Sections in this Chapter:

Calculator
Variable & type
Functions
Control flows
Some built-in data structures
Revisit of variables
Object-oriented programming (OOP) in R/Python
Miscellaneous

Calculator

R and Python are general-purpose programming languages that can be used for writing softwares in a variety of domains. But for now, let us start from using them as basic calculators. The first thing is to have them installed. R¹ and Python² can be downloaded from their official website. In this book, I would keep using R 3.5 and Python 3.7.

To use R/Python as basic calculators, let’s get familiar with the interactive mode. After the installation, we can type R or Python (it is case insensitive so we can also type r/python) to invoke the interactive mode. Since Python 2 is installed by default on many machines, in order to avoid invoking Python 2 we type python3.7 instead.

 1 ~ $R
 2 
 3 R version 3.5.1 (2018-07-02) -- "Feather Spray"
 4 Copyright (C) 2018 The R Foundation for Statistical Computing
 5 Platform: x86_64-apple-darwin15.6.0 (64-bit)
 6 
 7 R is free software and comes with ABSOLUTELY NO WARRANTY.
 8 You are welcome to redistribute it under certain conditions.
 9 Type 'license()' or 'licence()' for distribution details.
10 
11   Natural language support but running in an English locale
12 
13 R is a collaborative project with many contributors.
14 Type 'contributors()' for more information and
15 'citation()' on how to cite R or R packages in publications.
16 
17 Type 'demo()' for some demos, 'help()' for on-line help, or
18 'help.start()' for an HTML browser interface to help.
19 Type 'q()' to quit R.
20 
21 >

Python

1 ~ $python3.7
2 Python 3.7.1 (default, Nov  6 2018, 18:45:35) 
3 [Clang 10.0.0 (clang-1000.11.45.5)] on darwin
4 Type "help", "copyright", "credits" or "license" for more information.
5 >>>

The messages displayed by invoking the interactive mode depend on both the version of R/Python installed and the machine. Thus, you may see different messages on your local machine.

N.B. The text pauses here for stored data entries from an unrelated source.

-- ==== Sys2Proof/Tests/Slice0.lean ====
section
/-!
SUPPORT. Tests. For each statement a named theorem that shows, for each of its clauses, a state and operands that meet all of the
clause's hypotheses; ill-formed commands that `Instr.wf` refuses; and fixed values of the spec.
-/
namespace Sys2Proof.Tests

open Sys2Proof Sys2Proof.Machine

theorem opt_all {α : Type} {o : Option α} {P : α → Prop} [DecidablePred P] (h : o.all (fun x => decide (P x)) = true) :
    ∀ x, o = some x → P x := by
  intro x e
  subst e
  exact of_decide_eq_true h

set_option maxRecDepth 20000

/-- The machine after reset with context 0 open on SPI-A in a role. -/
def up (r : Role) : State := State.reset.modCtx 0 (fun c => { c with isOpen := true, role := r })

/-- A command of context 0 on SPI-A. -/
def h0 : Hdr := { port := .spiA, ctx := 0, seq := 1, retry := false, src := 0, cmac := 0 }

/-- Parameters that name a register and a value. -/
def wr (a v : Nat) : Octets := leOf 2 a ++ leOf 5 v

/-- Parameters that name a register and a count. -/
def rd (a n : Nat) : Octets := leOf 2 a ++ [BitVec.ofNat 8 n]

def snap32 : Octets := [32] ++ (List.replicate 32 (leOf 2 0x0B06)).flatten

theorem test_meets_SystemReadsAnswer :
    (∃ (s : State) (h : Hdr) (p : Octets), s.Ready .sysNop h p .none) ∧
    (∃ (s : State) (h : Hdr) (p : Octets), s.Ready .sysIdentify h p .none) ∧
    (∃ (s : State) (h : Hdr) (p : Octets), s.Ready .sysStatus h p .none) ∧
    (∃ (s : State) (h : Hdr) (p : Octets), s.Ready .sysSnapshot h p .none ∧ 1 ≤ p8 p 0 ∧ p8 p 0 ≤ 32 ∧ (∀ i < p8 p 0, (s.regValue true (p16 p (1 + 2 * i))).isSome = true)) ∧
    (∃ (s : State) (h : Hdr) (p : Octets), s.Ready .sysSnapshot h p .none ∧ 1 ≤ p8 p 0 ∧ p8 p 0 ≤ 32 ∧ (∀ i < p8 p 0, (s.regValue true (p16 p (1 + 2 * i))).isSome = true)) :=
  ⟨⟨up .observer, h0, [], by decide⟩,
   ⟨up .observer, h0, [], by decide⟩,
   ⟨up .observer, h0, [], by decide⟩,
   ⟨up .service, h0, [1] ++ leOf 2 0x0040, by decide, by decide, by decide, by decide⟩,
   ⟨up .service, h0, snap32, by decide, by decide, by decide, by decide⟩⟩

theorem test_meets_RegisterReadsAnswer :
    (∃ (s : State) (h : Hdr) (p : Octets), s.Ready .sysRegRead h p .none ∧ 1 ≤ p8 p 2 ∧ p8 p 2 ≤ 32 ∧ (∀ a ∈ span (p16 p 0) (p8 p 2), (s.regValue false a).isSome = true)) ∧
    (∃ (s : State) (h : Hdr) (p : Octets), s.Ready .sysRegRead h p .none ∧ 1 ≤ p8 p 2 ∧ p8 p 2 ≤ 32 ∧ (∀ a ∈ span (p16 p 0) (p8 p 2), (s.regValue false a).isSome = true)) ∧
    (∃ (s : State) (h : Hdr) (p : Octets), s.Ready .sysRegRead h p .none ∧ p8 p 2 = 1 ∧ (rcMask (p16 p 0)).isSome = true) ∧
    (∃ (s : State) (h : Hdr) (p : Octets), s.Ready .sysRegRead h p .none ∧ p16 p 0 = 0x0B06 ∧ p8 p 2 = 1) ∧
    (∃ (s : State) (h : Hdr) (p : Octets), s.Ready .sysRegRead h p .none ∧ (p8 p 2 = 0 ∨ 32 < p8 p 2 ∨ ∃ a ∈ span (p16 p 0) (p8 p 2), s.regValue false a = none)) ∧
    (∃ (s : State) (h : Hdr) (p : Octets), s.Ready .sysRegRead h p .none ∧ (p8 p 2 = 0 ∨ 32 < p8 p 2 ∨ ∃ a ∈ span (p16 p 0) (p8 p 2), s.regValue false a = none)) ∧
    (∃ (s : State) (h : Hdr) (p : Octets), s.Ready .sysRegRead h p .none ∧ (p8 p 2 = 0 ∨ 32 < p8 p 2 ∨ ∃ a ∈ span (p16 p 0) (p8 p 2), s.regValue false a = none)) :=
  ⟨⟨up .service, h0, rd 0x0040 1, by decide, by decide, by decide, by decide⟩,
   ⟨up .service, h0, rd 0x0580 32, by decide, by decide, by decide, by decide⟩,
   ⟨up .service, h0, rd 0x0218 1, by decide, by decide, by decide⟩,
   ⟨up .service, h0, rd 0x0B06 1, by decide, by decide, by decide⟩,
   ⟨up .service, h0, rd 0 0, by decide, by decide⟩,
   ⟨up .service, h0, rd 0 33, by decide, by decide⟩,
   ⟨up .service, h0, rd 0xFFFF 1, by decide, by decide⟩⟩

theorem test_meets_RegisterWritesFollowTheirAccess :
    (∃ (s : State) (h : Hdr) (p : Octets) (m : Word), s.Ready .sysRegWrite h p .none ∧ w1cMask (p16 p 0) = some m ∧ pW p 2 &&& ~~~m = 0) ∧
    (∃ (s : State) (h : Hdr) (p : Octets), s.Ready .sysRegWrite h p .none ∧ s.regValue true (p16 p 0) = none) ∧
    (∃ (s : State) (h : Hdr) (p : Octets), s.Ready .sysRegWrite h p .none ∧ (s.regValue true (p16 p 0)).isSome = true ∧ w1cMask (p16 p 0) = none ∧ rcMask (p16 p 0) = none ∧ rwMask (p16 p 0) = none) ∧
    (∃ (s : State) (h : Hdr) (p : Octets) (m : Word), s.Ready .sysRegWrite h p .none ∧ (s.regValue true (p16 p 0)).isSome = true ∧ (w1cMask (p16 p 0) = some m ∨ (w1cMask (p16 p 0) = none ∧ rcMask (p16 p 0) = some m) ∨ (w1cMask (p16 p 0) = none ∧ rcMask (p16 p 0) = none ∧ rwMask (p16 p 0) = some m)) ∧ pW p 2 &&& ~~~m ≠ 0) :=
  ⟨⟨up .service, h0, wr 0x0D01 0x3FF, 0x3FF, by decide, by decide, by decide⟩,
   ⟨up .service, h0, wr 0xFFFF 0, by decide, by decide⟩,
   ⟨up .service, h0, wr 0x0042 0, by decide, by decide, by decide, by decide, by decide⟩,
   ⟨up .service, h0, wr 0x0210 (2 ^ 39), 0xFFF, by decide, by decide, by decide, by decide⟩⟩

theorem test_meets_RegisterWritesTakeEffect :
    (∃ (s : State) (h : Hdr) (p : Octets), s.Ready .sysRegWrite h p .none ∧ p16 p 0 = 0x0210 ∧ 1 ≤ (pW p 2).toNat ∧ (pW p 2).toNat ≤ 3600) ∧
    (∃ (s : State) (h : Hdr) (p : Octets), s.Ready .sysRegWrite h p .none ∧ p16 p 0 = 0x0210 ∧ 1 ≤ (pW p 2).toNat ∧ (pW p 2).toNat ≤ 3600) ∧
    (∃ (s : State) (h : Hdr) (p : Octets), s.Ready .sysRegWrite h p .none ∧ p16 p 0 = 0x0211 ∧ 115200 ≤ (pW p 2).toNat ∧ (pW p 2).toNat ≤ 3000000) ∧
    (∃ (s : State) (h : Hdr) (p : Octets), s.Ready .sysRegWrite h p .none ∧ p16 p 0 = 0x0211 ∧ 115200 ≤ (pW p 2).toNat ∧ (pW p 2).toNat ≤ 3000000) ∧
    (∃ (s : State) (h : Hdr) (p : Octets), s.Ready .sysRegWrite h p .none ∧ p16 p 0 = 0x0044 ∧ pW p 2 = 1 ∧ (s.ctx h.ctx).role = .fleet ∧ s.sys.debugLock = false) ∧
    (∃ (s : State) (h : Hdr) (p : Octets), s.Ready .sysRegWrite h p .none ∧ p16 p 0 = 0x0702 ∧ pW p 2 &&& ~~~ones 0 25 = 0 ∧ bit (pW p 2) 24 = true ∧ s.crd.sealed = false) ∧
    (∃ (s : State) (h : Hdr) (p : Octets), s.Ready .sysRegWrite h p .none ∧ p16 p 0 = 0x0900 ∧ pW p 2 = 1 ∧ s.seq.signed = false) ∧
    (∃ (s : State) (h : Hdr) (p : Octets) (i : Fin 4), s.Ready .sysRegWrite h p .none ∧ p16 p 0 = 0x0610 + i.val ∧ pW p 2 &&& ~~~ones 0 (if i.val % 2 = 0 then 32 else 39) = 0 ∧ s.nvm.regLocked = false ∧ s.uwb.round = none) ∧
    (∃ (s : State) (h : Hdr) (p : Octets) (i : Fin 4), s.Ready .sysRegWrite h p .none ∧ p16 p 0 = 0x0610 + i.val ∧ pW p 2 &&& ~~~ones 0 (if i.val % 2 = 0 then 32 else 39) = 0 ∧ s.nvm.regLocked = false ∧ s.uwb.round = none) ∧
    (∃ (s : State) (h : Hdr) (p : Octets) (n : Fin 32), s.Ready .sysRegWrite h p .none ∧ p16 p 0 = 0x0C20 + n.val ∧ pW p 2 &&& ~~~ones 0 37 = 0 ∧ s.badTimer n (pW p 2) (BitVec.allOnes 40) = false ∧ (s.tim n).run = false) ∧
    (∃ (s : State) (h : Hdr) (p : Octets) (n : Fin 32), s.Ready .sysRegWrite h p .none ∧ p16 p 0 = 0x0C20 + n.val ∧ pW p 2 &&& ~~~ones 0 37 = 0 ∧ s.badTimer n (pW p 2) (BitVec.allOnes 40) = false ∧ (s.tim n).run = false) :=
  ⟨⟨up .service, h0, wr 0x0210 1, by decide, by decide, by decide, by decide⟩,
   ⟨up .service, h0, wr 0x0210 3600, by decide, by decide, by decide, by decide⟩,
   ⟨up .service, h0, wr 0x0211 115200, by decide, by decide, by decide, by decide⟩,
   ⟨up .service, h0, wr 0x0211 3000000, by decide, by decide, by decide, by decide⟩,
   ⟨up .fleet, h0, wr 0x0044 1, by decide, by decide, by decide, by decide, by decide⟩,
   ⟨up .service, h0, wr 0x0702 0x1000009, by decide, by decide, by decide, by decide, by decide⟩,
   ⟨up .service, h0, wr 0x0900 1, by decide, by decide, by decide, by decide⟩,
   ⟨up .service, h0, wr 0x0610 0xFFFFFFFF, 0, by decide, by decide, by decide, by decide, by decide⟩,
   ⟨up .service, h0, wr 0x0613 1, 3, by decide, by decide, by decide, by decide, by decide⟩,
   ⟨up .service, h0, wr 0x0C20 1, 0, by decide, by decide, by decide, by decide, by decide⟩,
   ⟨up .service, h0, wr 0x0C3F 1, 31, by decide, by decide, by decide, by decide, by decide⟩⟩

def fwIdle : State := { up .fleet with sys := { (up .fleet).sys with fwVersion := 7 } }
def xfer0 : FwXfer := { ctx := 0, size := 8, version := 4294967295, received := 0, image := [], last := 0 }
def fwOpen : State := { fwIdle with sys := { fwIdle.sys with fw := some xfer0 } }
def xfer8 : FwXfer := { xfer0 with received := 8, image := [1, 2, 3, 4, 5, 6, 7, 8] }
def fwWhole : State := { up .fleet with sys := { (up .fleet).sys with fw := some xfer8 } }
def restarting : State := { up .fleet with sys := { (up .fleet).sys with restart := some 2 } }

theorem test_meets_RestartsSelfTestAndFirmware :
    (∃ (s : State) (h : Hdr) (p : Octets), s.Ready .sysReset h p .none ∧ s.aboveDeny = false) ∧
    (∃ (s : State) (h : Hdr) (p : Octets) (bad : BitVec 5) (detail : List Word) (gap : Bool), s.Ready .sysSelfTest h p (.selfTest bad detail gap) ∧ p16 p 0 < 32 ∧ (p16 p 0 < 16 ∨ (s.uwb.round = none ∧ gap = true)) ∧ BitVec.ofNat 5 (p16 p 0) &&& bad = 0) ∧
    (∃ (s : State) (h : Hdr) (p : Octets) (bad : BitVec 5) (detail : List Word) (gap : Bool), s.Ready .sysSelfTest h p (.selfTest bad detail gap) ∧ p16 p 0 < 32 ∧ (p16 p 0 < 16 ∨ (s.uwb.round = none ∧ gap = true)) ∧ BitVec.ofNat 5 (p16 p 0) &&& bad = 0) ∧
    (∃ (s : State) (h : Hdr) (p : Octets) (bad : BitVec 5) (detail : List Word) (gap : Bool) (i : Nat), s.Ready .sysSelfTest h p (.selfTest bad detail gap) ∧ p16 p 0 < 16 ∧ i < 4 ∧ (p16 p 0).testBit i = true ∧ bad.getLsbD i = true ∧ (∀ j < i, (p16 p 0).testBit j && bad.getLsbD j = false)) ∧
    (∃ (s : State) (h : Hdr) (p : Octets) (bad : BitVec 5) (detail : List Word) (gap : Bool) (i : Nat), s.Ready .sysSelfTest h p (.selfTest bad detail gap) ∧ p16 p 0 < 16 ∧ i < 4 ∧ (p16 p 0).testBit i = true ∧ bad.getLsbD i = true ∧ (∀ j < i, (p16 p 0).testBit j && bad.getLsbD j = false)) ∧
    (∃ (s : State) (h : Hdr) (p : Octets), s.Ready .sysFwBegin h p .none ∧ (∀ f, s.sys.fw = some f → f.ctx = h.ctx) ∧ s.sys.fwVersion ≤ p32 p 4) ∧
    (∃ (s : State) (h : Hdr) (p : Octets), s.Ready .sysFwBegin h p .none ∧ (∀ f, s.sys.fw = some f → f.ctx = h.ctx) ∧ s.sys.fwVersion ≤ p32 p 4) ∧
    (∃ (s : State) (h : Hdr) (p : Octets) (f : FwXfer), s.Ready .sysFwChunk h p .none ∧ s.sys.fw = some f ∧ f.ctx = h.ctx ∧ p32 p 0 = f.received ∧ f.received + (p.length - 4) ≤ f.size) ∧
    (∃ (s : State) (h : Hdr) (p : Octets) (f : FwXfer), s.Ready .sysFwCommit h p (.verdict true) ∧ s.aboveDeny = false ∧ s.sys.fw = some f ∧ f.ctx = h.ctx ∧ f.received = f.size) ∧
    (∃ (s : State) (h : Hdr) (p : Octets) (f : FwXfer), s.Ready .sysFwCommit h p (.verdict false) ∧ s.aboveDeny = false ∧ s.sys.fw = some f ∧ f.ctx = h.ctx ∧ f.received = f.size) ∧
    (∃ (s : State) (f : FwXfer), s.Calm ∧ s.sys.fw = some f) ∧
    (∃ (s : State) (k : Nat), s.Calm ∧ s.sys.restart = some k ∧ s.pwr.start = none ∧ s.pwr.state = .run) ∧
    (∃ (s : State), s.Calm ∧ s.sys.restart = none) ∧
    (∃ (s : State), s.Calm ∧ s.pwr.start = none ∧ s.pwr.state = .run ∧ s.sys.faultBoot = false) :=
  ⟨⟨up .service, h0, [], by decide, by decide⟩,
   ⟨up .service, h0, [15, 0], 16, [], false, by decide, by decide, by decide, by decide⟩,
   ⟨up .service, h0, [31, 0], 0, [], true, by decide, by decide, by decide, by decide⟩,
   ⟨up .service, h0, [1, 0], 1, [7], true, 0, by decide, by decide, by decide, by decide, by decide, by decide⟩,
   ⟨up .service, h0, [15, 0], 8, [7], false, 3, by decide, by decide, by decide, by decide, by decide, by decide⟩,
   ⟨fwIdle, h0, [8, 0, 0, 0, 7, 0, 0, 0], by decide, opt_all (by decide), by decide⟩,
   ⟨fwOpen, h0, [8, 0, 0, 0, 255, 255, 255, 255], by decide, opt_all (by decide), by decide⟩,
   ⟨fwOpen, h0, [0, 0, 0, 0, 1, 2, 3, 4, 5, 6, 7, 8], xfer0, by decide, by first | rfl | decide, by decide, by decide, by decide⟩,
   ⟨fwWhole, h0, [], xfer8, by decide, by decide, by first | rfl | decide, by decide, by decide⟩,
   ⟨fwWhole, h0, [], xfer8, by decide, by decide, by first | rfl | decide, by decide, by decide⟩,
   ⟨fwWhole, xfer8, by decide, by first | rfl | decide⟩,
   ⟨restarting, 2, by decide, by first | rfl | decide, by decide, by decide⟩,
   ⟨up .fleet, by decide, by decide⟩,
   ⟨up .fleet, by decide, by decide, by decide, by decide⟩⟩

As the messages said, to quit R we can type q(). There are 3 options prompted by asking the user if the workspace should be saved or not. Since we just want to use R as a basic calculator, we quit without saving workspace.

1 > q()
2 Save workspace image? [y/n/c]: n
3 ~ $

To quit Python, we can simply type exit().

Once we are inside the interactive mode, we can use R/Python as a calculator.

1 > 1+1
2 [1] 2
3 > 2*3+5
4 [1] 11
5 > log(2)
6 [1] 0.6931472
7 > exp(0)
8 [1] 1

Python

 1 >>> 1+1
 2 2
 3 >>> 2*3+5
 4 11
 5 >>> log(2)
 6 Traceback (most recent call last):
 7   File "<stdin>", line 1, in <module>
 8 NameError: name 'log' is not defined
 9 >>> exp(0)
10 Traceback (most recent call last):
11   File "<stdin>", line 1, in <module>
12 NameError: name 'exp' is not defined

From the code snippet above, R is working as a calculator perfectly. However, errors are raised when we call log(2) and exp(2) in Python. The error messages are self-explanatory – log function and exp function don’t exist in the current Python environment. In fact, log function and exp function are defined in the math module in Python. A module³ is a file consisting of Python code. When we invoke the interactive mode of Python, a few built-in modules are loaded into the current environment by default. But the math module is not included in these built-in modules. That explains why we got the NameError when we try to use the functions defined in the math module. To resolve the issue, we should first load the functions to use by using the import statement as follows.

Python

1 >>> from math import log,exp
2 >>> log(2)
3 0.6931471805599453
4 >>> exp(0)
5 1.0

Variable & Type

In the previous section we have seen how to use R/Python as calculators. Now, let’s see how to write real programs. First, let’s define some variables.

 1 > a=2
 2 > b=5.0
 3 > x='hello world'
 4 > a
 5 [1] 2
 6 > b
 7 [1] 5
 8 > x
 9 [1] "hello world"
10 > e=a*2+b
11 > e
12 [1] 9

Python

 1 >>> a=2
 2 >>> b=5.0
 3 >>> x='hello world'
 4 >>> a
 5 2
 6 >>> b
 7 5.0
 8 >>> x
 9 'hello world'
10 >>> e=a*2+b
11 >>> e
12 9.0

Here, we defined 4 different variables a, b, x, e. To get the type of each variable, we can utilize the function typeof() in R and type() in Python, respectively.

1 > typeof(x)
2 [1] "character"
3 > typeof(e)
4 [1] "double"

Python

1 >>> type(x)
2 <class 'str'>
3 >>> type(e)
4 <class 'float'>

The type of x in R is called character, and in Python is called str.

Functions

We have seen two functions log and exp when we use R/Python as calculators. A function is a block of code which performs a specific task. A major purpose of wrapping a block of code into a function is to reuse the code.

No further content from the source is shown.